Search code examples
openclbuffer-objects

OpenCL Buffer Creation


I am fairly new to OpenCL and though I have understood everything up until now, but I am having trouble understanding how buffer objects work.

I haven't understood where a buffer object is stored. In this StackOverflow question it is stated that:

If you have one device only, probably (99.99%) is going to be in the device. (In rare cases it may be in the host if the device does not have enough memory for the time being)

To me, this means that buffer objects are stored in device memory. However, as is stated in this StackOverflow question, if the flag CL_MEM_ALLOC_HOST_PTR is used in clCreateBuffer, the memory used will most likely be pinned memory. My understanding is that, when memory is pinned it will not be swapped out. This means that pinned memory MUST be located in RAM, not in device memory.

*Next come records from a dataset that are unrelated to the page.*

/-- A message's sender and tag as one number. -/
def Origin.key (o : Origin) (tag : Nat) : Nat := o.num * 65536 + tag

/-- A flit reaches the message engine (R65). Data of a message that has neither a header here nor a landing is discarded (R178,
R179). -/
def Cell.takeFlit (c : Cell) (f : Flit) : Cell :=
  let wanted := match f.src with
    | .dynamic _ _ k false _ => (c.landings.any fun l => l.origin.key l.tag == k) || c.engineIn.any fun g => g.key == some k
    | _ => true
  if wanted then { c with engineIn := c.engineIn ++ [f] } else c

/-- The port of a Lanper origin, by its number. -/
def lanperOf (key : Nat) : Option Nat := if 32776 * 65536 ≤ key ∧ key < 32792 * 65536 then some (key / 65536 - 32776) else none

/-- A reply that leaves the mesh for a peer goes out on RPL to the device whose request it answers; a request that is no longer held
has no reply (R178, R250, R260). -/
def State.replyOut (s : State) (key status st gen : Nat) : State :=
  match lanperOf key with
  | none => s
  | some p => match (s.lnp p).served.find? fun e => e.1 == key % 65536 with
    | some e => s.sendPacket p { kind := 3, flits := 1, dest := e.2.1, note := [key % 65536, status, st, gen], serves := some (p, e) }
    | none => s

/-- The logical router at which a route from column x leaves for a stop, and its edge. -/
def Stop.leave (t : Stop) (x : Nat) : Nat × Nat × Dir := let e := t.exit x; (e.1, e.2, t.dir)

/-- The client number of the hearth link (R32). -/
def hearthClient : Nat := 32

/-- A flit reaches the message engine of a position that serves cell n of a hob. A broadcast's flit is acknowledged on MGT to the hearth
(R65, R185). -/
def State.deliver (s : State) (h n : Nat) (f : Flit) : State :=
  let s1 := s.modCell (s.posOf h n) fun c => c.takeFlit f
  match f.src with
  | .mgt id =>
    let xy := (s.hob h).rect.xy n
    let e := (stopFor xy.1 xy.2 hearthClient).leave xy.1
    s1.inject h n [{ vc := 0, tx := e.1, ty := e.2.1, edge := some e.2.2, flit := { src := .ack id n } }]
  | _ => s1

/-- A dynamic flit moves one hop, where the next router has room for it on its channel, to the cell's message engine, or out of
the mesh. Its parity is checked at the next input (R66, R265). -/
def State.sendDyn (s : State) (p x y : Nat) (out : Dir) (f : DynFlit) (flipped : List Nat) : State :=
  let s1 := s.modRouter p fun r => ({ r with dyn := r.dyn.erase f } : Router).wormed f
  let s2 := if f.inp = .loc then (match s1.routerAt p with
    | some (h, n) => s1.refill h n
    | none => s1) else if (neighbour x y f.inp).isNone then s1.enterEdge x y else s1
  match out with
  | .loc => match s2.routerAt p with
    | some (h, n) => s2.deliver h n f.flit
    | none => match f.flit.src with
      | .mgt id =>
        let e := (stopFor x y hearthClient).leave x
        let a : DynFlit := { vc := 0, tx := e.1, ty := e.2.1, edge := some e.2.2, flit := { src := .ack id p } }
        if !(s.router p).room .loc 0 then s else s2.modRouter p fun r => { r with dyn := r.dyn ++ [{ a with out := a.wants x y }] }
      | _ => s2
  | _ =>
    match neighbour x y out with
    | none => match f.flit.src with
      | .reply key status st gen => s2.replyOut key status st gen
      | .ack id n => s2.emit (.mgt "broadcast acknowledged" [id, n])
      | _ => s2
    | some (x', y') =>
      let q := (s.homeOf x' y').idx
      if !(s.router q).room out.facing f.vc then s
      else
        let g := f.flit.cross flipped
        let s3 := s2.modRouter q fun r => { r with dyn := r.dyn ++ [{ f with inp := out.facing, out := f.wants x' y', flit := g }] }
        if f.flit.parityBad flipped then match s3.routerAt q with
          | some (h, m) => s3.parityFault h m x y out (badWires flipped)
          | none => s3.wireHistory x y out (badWires flipped)
        else s3

/-- The free entry that stands at a cycle is withheld from the flits of a TEST hob (R324): the first free entries of the output, but
never one of the last two that admit MGT. R324 names their number alone: DESIGN CHOICE (notes/assumptions/67.md). -/
def State.stolen (s : State) (p : Nat) (out : Dir) (f : DynFlit) : Bool :=
  match s.routerAt p with
  | none => false
  | some (h, n) =>
    let r := s.router p
    let i := (s.hob h).clk.cyc % 256
    let entry := fun (j : Nat) => (r.slots.get 0 (rtKey out.code r.page j)).toNat
    let free := (List.range 256).filter fun j => !rtOwn (entry j) && !r.bridge.any fun b => b.2 == rtKey out.code r.page j
    let last := (free.filter fun j => decide (i < j) && decide (rtFreeVc (entry j) ≤ 1)).length
    let mine := match f.flit.src with
      | .dynamic g _ _ _ _ => g == h
      | _ => true
    mine && !(rtFreeVc (entry i) ≤ 1 && last < 2) && s.perturbs.any fun e =>
      e.2.valid && e.2.kind.toNat == 3 && e.2.hob.toNat == h && e.2.tidx.toNat == n &&
      decide ((free.filter fun j => decide (j < i)).length < e.2.param.toNat % 256)

/-- A free slot of an output, or any cycle of a router that no static calendar drives. -/
def State.freeSlot (s : State) (p : Nat) (out : Dir) (vc : Nat) (flipped : List Nat) : State :=
  match s.logicalAt p with
  | none => s
  | some (x, y) =>
    let s0 := if (s.edgeIn.any fun e => e.1 == x && e.2.1 == y) || s.rimIn.any fun e => e.2.1 == x && e.2.2.1 == y then s.enterEdge x y else s
    match (s0.router p).nextDyn out vc with
    | some f => if s0.stolen p out f then s0 else s0.sendDyn p x y out f flipped
    | none => s0

/-- Whether a router island runs: in deep idle the clock of one that carries no free-slot traffic is gated (R66, R367). -/
def State.islandRuns (s : State) (p : Nat) : Bool := !(s.cfgs.idlIn && (s.router p).dyn.isEmpty)

/-! ### Packets on the dynamic channels (R65, R172, R180) -/

/-- The client of the distance table of a rim origin (R32). -/
def Origin.client : Origin → Nat
  | .hostPort p => 28 + p
  | .lanper p => 12 + p
  | _ => hearthClient

/-- A flit on its way from a cell to the sender of a message: to its cell, or out at the stop that serves its client (R33). -/
def State.backTo (s : State) (h n : Nat) (o : Origin) (f : Flit) : DynFlit :=
  match o with
  | .cell m _ => let t := (s.hob h).rect.xy m; { vc := 2, tx := t.1, ty := t.2, flit := f }
  | _ =>
    let xy := (s.hob h).rect.xy n
    let e := (stopFor xy.1 xy.2 o.client).leave xy.1
    { vc := 2, tx := e.1, ty := e.2.1, edge := some e.2.2, flit := f }

/-- A reply leaves the engine of cell n on RPL (R178, R180). -/
def State.reply (s : State) (h n : Nat) (o : Origin) (tag status st gen : Nat) : State :=
  (s.inject h n [s.backTo h n o { src := .reply (o.key tag) status st gen }]).emit (.reply o tag status st gen)

/-- Flits from a rim client to the router of logical (x, y) join the client's queue, and enter the mesh at the stop that serves that
router for the client (R29, R33). -/
def State.fromRimTo (s : State) (x y client : Nat) (vc : Nat) (fs : List Flit) : State :=
  let e := (stopFor x y client).leave x
  { s with rimIn := s.rimIn ++ fs.map fun f =>
      (client, e.1, e.2.1, ({ vc := vc, inp := e.2.2, tx := x, ty := y, flit := f } : DynFlit)) }.enterEdge e.1 e.2.1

So what is actually happening?

What I would like to know what do the flags:

  • CL_MEM_USE_HOST_PTR
  • CL_MEM_COPY_HOST_PTR
  • CL_MEM_ALLOC_HOST_PTR

imply about the location of buffer.

Thank you


Solution

  • The specification is (deliberately?) vague on the topic, leaving a lot of freedom to implementors. So unless an OpenCL implementation you are targeting makes explicit guarantees for the flags, you should treat them as advisory.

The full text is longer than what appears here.